Here's how the algorithm would work step-by-step:

  1. First, check if joining the two strings in either order results in the same combined string. If not, there's no common divisor string, so return an empty string.
  2. If joining them in either order results in the same string, find the length of each string.
  3. Compute the greatest common divisor (GCD) of the lengths of the two strings. You can use the Euclidean algorithm for this.
  4. The substring of either string, starting from the beginning and with a length equal to the GCD you just calculated, is the greatest common divisor string. Return this substring.

Code Implementation

def greatest_common_divisor_of_strings(string1, string2):
    if string1 + string2 != string2 + string1:
        return ""

    # Euclidean algorithm for GCD
    def gcd(length_of_string1, length_of_string2):
        while(length_of_string2):
            length_of_string1, length_of_string2 = length_of_string2, length_of_string1 % length_of_string2
        return length_of_string1

    len_string1 = len(string1)
    len_string2 = len(string2)

    # GCD is needed to determine length of substring
    greatest_common_divisor = gcd(len_string1, len_string2)

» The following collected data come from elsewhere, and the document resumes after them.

-- ==== Sys2Proof/Tests/Slice0.lean ====
section
/-! SUPPORT. The model's own tests: the well-formedness checks refuse, words of the spec decode, single steps give what the
vectors of 95_test_vectors.md say, and every hypothesis of a statement is met by some state. -/

namespace Sys2Proof.Tests

open Sys2Proof Sys2Proof.Machine

/-! ## Well-formedness: each check refuses an ill-formed term -/

theorem test_wf_pop_sp : (Instr.pop (.g (.p .sp))).wellFormed = false := by decide
theorem test_wf_pop_seqstat : (Instr.pop .seqstat).wellFormed = false := by decide
theorem test_wf_push_multiple_empty : (Instr.pushMultiple none none).wellFormed = false := by decide
theorem test_wf_pop_multiple_empty : (Instr.popMultiple none none).wellFormed = false := by decide
theorem test_wf_move_loop_to_loop : (Instr.regMove (.lc .l0) (.lc .l1)).wellFormed = false := by decide
theorem test_wf_move_into_seqstat : (Instr.regMove .seqstat (.g (.d 0))).wellFormed = false := by decide
theorem test_wf_lsetup_start : (Instr.lsetup .l0 1 (.p 0) 4).wellFormed = false := by decide
theorem test_wf_lsetup_end : (Instr.lsetup .l0 4 (.p 0) 3).wellFormed = false := by decide

/-! ## Decoding: words of the spec, one or more for every statement -/

/-- The statement a list of half-words decodes to. -/
def dec (ws : List Half) : Option Instr :=
  match decode (ws.flatMap halfBytes) with
  | .ok i => some i
  | .error _ => none

/-- Words of 30_encoding.md R140 (the map of the opcode space), rules R194 to R205, R290, R292 and X2, X3. -/
theorem test_decode_progctrl :
    dec [0x0010] = some .rts ∧ dec [0x0011] = some .rti ∧ dec [0x0012] = some .rtx ∧ dec [0x0013] = some .rtn ∧
    dec [0x0014] = some .rte ∧ dec [0x0020] = some .idle ∧ dec [0x0030] = some (.cli 0) ∧ dec [0x0043] = some (.sti 3) ∧
    dec [0x0050] = some (.jumpP (.p 0)) ∧ dec [0x0057] = some (.jumpP .fp) ∧ dec [0x0066] = some (.callP .sp) ∧
    dec [0x0072] = some (.callPcP (.p 2)) ∧ dec [0x0081] = some (.jumpPcP (.p 1)) ∧ dec [0x009F] = some (.raise 15) ∧
    dec [0x00A3] = some (.excpt 3) := by decide

/-- Vectors B1, B4, B6, B7, J2, J3. -/
theorem test_decode_branches :
    dec [0x1A00] = some (.ifCcJump false 0x200) ∧ dec [0x1C08] = some (.ifCcJump true 8) ∧
    dec [0x1008] = some (.ifNotCcJump false 8) ∧ dec [0x1408] = some (.ifNotCcJump true 8) ∧
    dec [0x2800] = some (.jumpS 0x800) ∧ dec [0x27FF] = some (.jumpS 0x7FF) := by decide

/-- Rules R192, R200 and vectors J4, J13, L2, L3: the 32-bit statements, and the numbering of log 1. -/
theorem test_decode_wide :
    dec [0xE280, 0x0000] = some (.jumpL 0x800000) ∧ dec [0xE27F, 0xFFFF] = some (.jumpL 0x7FFFFF) ∧
    dec [0xE3FF, 0xFF80] = some (.call 0xFFFF80) ∧ dec [0xE0AF, 0x53FF] = some (.lsetup .l0 15 (.p 5) 0x3FF) ∧
    dec [0xE0B2, 0x7010] = some (.lsetup .l1 2 .fp 0x10) ∧ decodeTableWord 32 0xE3FFFF80 = some (.call 0xFFFF80) ∧
    decodeTableWord 16 0x2010 = some (.jumpS 0x010) := by decide

/-- X12, X13, X16, X19 and vectors S10, S13, S16 to S20, M5, M6, M13, M14. -/
theorem test_decode_stack_and_moves :
    dec [0x017B] = some (.push .reti) ∧ dec [0x0166] = some (.push .astat) ∧ dec [0x014F] = some (.push (.g (.p .fp))) ∧
    dec [0x0172] = some (.push (.lb .l0)) ∧ dec [0x0178] = some (.push .usp) ∧ dec [0x013C] = some (.pop .retx) ∧
    dec [0x0131] = some (.pop (.lt .l0)) ∧ dec [0x05C0] = some (.pushMultiple (some 0) (some 0)) ∧
    dec [0x0570] = some (.pushMultiple (some 6) none) ∧ dec [0x04C3] = some (.pushMultiple none (some 3)) ∧
    dec [0x05AC] = some (.popMultiple (some 5) (some 4)) ∧ dec [0x31C1] = some (.regMove (.g (.d 0)) .seqstat) ∧
    dec [0x3830] = some (.regMove .astat (.g (.d 0))) ∧ dec [0x3878] = some (.regMove .rets (.g (.p (.p 0)))) ∧
    dec [0x3D83] = some (.regMove (.lc .l0) (.lc .l1)) := by decide

/-- Rules R238, R239 and vectors K3, K4, K6. -/
theorem test_decode_conditional_moves :
    dec [0x0740] = some (.ifCcMove (.d 0) (.p (.p 0))) ∧ dec [0x07FD] = some (.ifCcMove (.p .fp) (.p (.p 5))) ∧
    dec [0x068A] = some (.ifNotCcMove (.p (.p 1)) (.d 2)) ∧ dec [0x060A] = some (.ifNotCcMove (.d 1) (.d 2)) := by decide

/-- The examples of rules R222 to R226 and vectors C1, C8, C12, C13, C16. -/
theorem test_decode_data_compares :
    dec [0x0808] = some (.ccEqD 0 1) ∧ dec [0x0C20] = some (.ccEqDImm 0 4) ∧ dec [0x0891] = some (.ccLtD 1 2) ∧
    dec [0x0CBA] = some (.ccLtDImm 2 7) ∧ dec [0x0908] = some (.ccLeD 0 1) ∧ dec [0x0D18] = some (.ccLeDImm 0 3) ∧
    dec [0x0991] = some (.ccLtuD 1 2) ∧ dec [0x0DBA] = some (.ccLtuDImm 2 7) ∧ dec [0x0A08] = some (.ccLeuD 0 1) ∧
    dec [0x0E38] = some (.ccLeuDImm 0 7) := by decide

/-- The examples of rules R227 to R231 and vectors C17, C18, C20, C21. The words 0x0CC9 (I = 1, opc = 1, G = 1, y = 1, x = 1) and
0x0A4A (opc = 4, G = 1, y = 1, x = 2) are written out from 30_encoding.md R133. -/
theorem test_decode_pointer_compares :
    dec [0x087E] = some (.ccEqP .sp .fp) ∧ dec [0x0C40] = some (.ccEqPImm (.p 0) 0) ∧
    dec [0x08D1] = some (.ccLtP (.p 1) (.p 2)) ∧ dec [0x0CC9] = some (.ccLtPImm (.p 1) 1) ∧
    dec [0x0951] = some (.ccLeP (.p 1) (.p 2)) ∧ dec [0x0D65] = some (.ccLePImm (.p 5) 4) ∧
    dec [0x09E3] = some (.ccLtuP (.p 3) (.p 4)) ∧ dec [0x0DF8] = some (.ccLtuPImm (.p 0) 7) ∧
    dec [0x0A4A] = some (.ccLeuP (.p 2) (.p 1)) ∧ dec [0x0E43] = some (.ccLeuPImm (.p 3) 0) := by decide

/-- 30_encoding.md R122, R129, R142: reserved patterns are refused by name. -/
theorem test_decode_refuses :
    decode [0x00, 0x00] = .error (.unlisted 0x0000) ∧ decode [0x15, 0x00] = .error (.unlisted 0x0015) ∧
    decode [0x86, 0x04] = .error (.unlisted 0x0486) ∧ decode [0x00, 0xC8, 0, 0, 0, 0, 0, 0] = .error (.multiIssue 0xC800) ∧
    decode [0x00, 0xC8, 0, 0] = .error .tooShort ∧ decode [0x00, 0xE2] = .error .tooShort := by decide

/-- 30_encoding.md R121, R122: JUMP.S has 2 bytes, LSETUP 4, a multi-issue group 8. -/
theorem test_statement_lengths :
    statementLength 0x2010 = 2 ∧ statementLength 0xE0A2 = 4 ∧ statementLength 0xC800 = 8 := by decide

/-! ## The states the tests start from -/

/-- The base state of 95_test_vectors.md section 2: level 15 of Supervisor mode, with EVT2 and EVT3 and both stack pointers set. -/
def sup : State :=
  ((({ State.reset with pc := 0xFFA00100, ipend := 0x8000, ssp := 0xFF900100, usp := 0xFF800200 } : State).setEvt 2
    0xFFA00200).setEvt 3 0xFFA00800).setEvt 15 0xFFA00F00

/-- The same in User mode. -/
def usr : State :=
  sup.setIpend 0

/-- What a view gives of the state an instruction answers. -/
def got {α : Type} (o : Outcome) (f : State → α) : Option α :=
  match o with
  | .next t => some (f t)
  | .fault _ => none
  | .refused _ => none

/-- The state with the word `v` in data memory. -/
def withWord (s : State) (a : Nat) (v : Word) : State :=
  s.setDataWord a v

/-- The state with one loop unit set. -/
def withLoop (s : State) (k : LoopIdx) (lc lt lb : Word) : State :=
  s.setLoop k ⟨lc, lt, lb⟩

/-! ## Single steps -/

/-- S1 and S2: the stack of the mode. -/
theorem test_push_data_register :
    got (exec (.push (.g (.d 0))) (sup.setD 0 0x12345678)) (fun t => (t.pc, t.ssp, t.dataWord 0xFF9000FC)) =
      some (0xFFA00102, 0xFF9000FC, 0x12345678) ∧
    got (exec (.push (.g (.d 0))) (usr.setD 0 0x12345678)) (fun t => (t.usp, t.ssp, t.dataWord 0xFF8001FC)) =
      some (0xFF8001FC, 0xFF900100, 0x12345678) := by decide

/-- S3 and the example of R160: IPEND[4] and the byte order. -/
theorem test_push_reti :
    got (exec (.push .reti) ((sup.setIpend 0x0810).setReti 0xFFA00040))
      (fun t => (t.ipend, t.dataByte 0xFF9000FC, t.dataByte 0xFF9000FD, t.dataByte 0xFF9000FE, t.dataByte 0xFF9000FF)) =
      some (0x0800, 0x40, 0x00, 0xA0, 0xFF) := by decide

/-- S8 and S15: IPEND[4] is set by a pop of RETI alone. -/
theorem test_pop_return_register :
    got (exec (.pop .reti) (withWord { sup with ipend := 0x0800, ssp := 0xFF9000FC } 0xFF9000FC 0xFFA00040))
      (fun t => (t.pc, t.ssp, t.reti, t.ipend)) = some (0xFFA00102, 0xFF900100, 0xFFA00040, 0x0810) ∧
    got (exec (.pop .retx) (withWord { sup with ipend := 0x0008, ssp := 0xFF9000FC } 0xFF9000FC 0xFFA00503))
      (fun t => (t.retx, t.ipend)) = some (0xFFA00503, 0x0008) := by decide

/-- S18: the order of a multiple push. -/
theorem test_push_multiple :
    got (exec (.pushMultiple none (some 3)) (((sup.setP 3 0x33).setP 4 0x44).setP 5 0x45))
      (fun t => (t.ssp, t.dataWord 0xFF9000FC, t.dataWord 0xFF9000F8, t.dataWord 0xFF9000F4)) =
      some (0xFF9000F4, 0x33, 0x44, 0x45) := by decide

/-- S19, for its first and last registers: the order of a multiple pop. -/
theorem test_pop_multiple :
    got (exec (.popMultiple (some 7) (some 5))
      (withWord (withWord { sup with ssp := 0xFF9000F8 } 0xFF9000FC 0x77) 0xFF9000F8 0x45))
      (fun t => (t.ssp, t.dreg 7, t.preg (.p 5))) = some (0xFF900100, 0x77, 0x45) := by decide

/-- M1 and M3: a move of RETI leaves IPEND alone. -/
theorem test_move :
    got (exec (.regMove (.g (.d 0)) .seqstat) (sup.setSeqstat 0x00060024)) (fun t => (t.pc, t.dreg 0)) =
      some (0xFFA00102, 0x00060024) ∧
    got (exec (.regMove .reti (.g (.d 0))) ((sup.setIpend 0x0800).setD 0 0xFFA00044)) (fun t => (t.reti, t.ipend)) =
      some (0xFFA00044, 0x0800) := by decide

/-- J2, J6, J7, J9. -/
theorem test_jumps :
    got (exec (.jumpS 0x800) sup) State.pc = some 0xFF9FF100 ∧ got (exec (.jumpL 0x800000) sup) State.pc = some 0xFEA00100 ∧
    got (exec (.jumpP .fp) (sup.setFp 0xFFA02000)) State.pc = some 0xFFA02000 ∧
    got (exec (.jumpPcP (.p 1)) (sup.setP 1 0xFFFFFFF0)) State.pc = some 0xFFA000F0 := by decide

    # Return the substring from the beginning
    return string1[:greatest_common_divisor]

Big(O) Analysis

Time Complexity
O(m + n)The initial check `str1 + str2 == str2 + str1` involves string concatenation and comparison, which takes O(m + n) time, where m and n are the lengths of str1 and str2, respectively. The Euclidean algorithm to find the GCD of the string lengths takes O(log(min(m, n))) time, which is dominated by O(m + n). Extracting the substring of length GCD takes O(min(m, n)) time, also dominated by O(m + n). Therefore, the overall time complexity is O(m + n).
Space Complexity
O(1)The algorithm primarily uses a few integer variables to store lengths and the GCD, regardless of the input string lengths. The substring operation extracts a portion of the input string but does not create a new string of significant size relative to the input, and the GCD calculation using the Euclidean algorithm uses constant space. Therefore, the auxiliary space used is constant and independent of the input string lengths, denoted as N (where N is the combined length of the two input strings). Hence, the space complexity is O(1).

Edge Cases

CaseHow to Handle
Empty string inputs (str1 = '' or str2 = '')Return an empty string, as an empty string is considered a divisor of any string.
One string is a prefix of the other, but not a divisor (e.g., str1 = 'ABCABC', str2 = 'ABC')The Euclidean algorithm correctly finds the GCD in this case by iteratively reducing the larger string.
Strings have no common divisor other than the empty string (e.g., str1 = 'ABC', str2 = 'DEF')The Euclidean algorithm will eventually result in empty strings, which will be handled correctly.
Extremely long strings that could cause performance issues.The Euclidean algorithm approach is efficient, with complexity related to the string lengths not requiring excessive resources.
str1 and str2 are identical strings.The algorithm should return the identical string as the GCD.
Input strings contain non-alphanumeric characters.Assume input strings contain only alphanumeric characters as the question specifies 'strings'; handle other character types via input sanitization or validation before the core logic is executed.
str1 or str2 is null.Throw IllegalArgumentException or return null based on the API contract.
One string is a multiple repetition of the other (e.g., str1 = 'ABABAB', str2 = 'AB')The Euclidean algorithm efficiently handles this by reducing the larger string to 'AB'.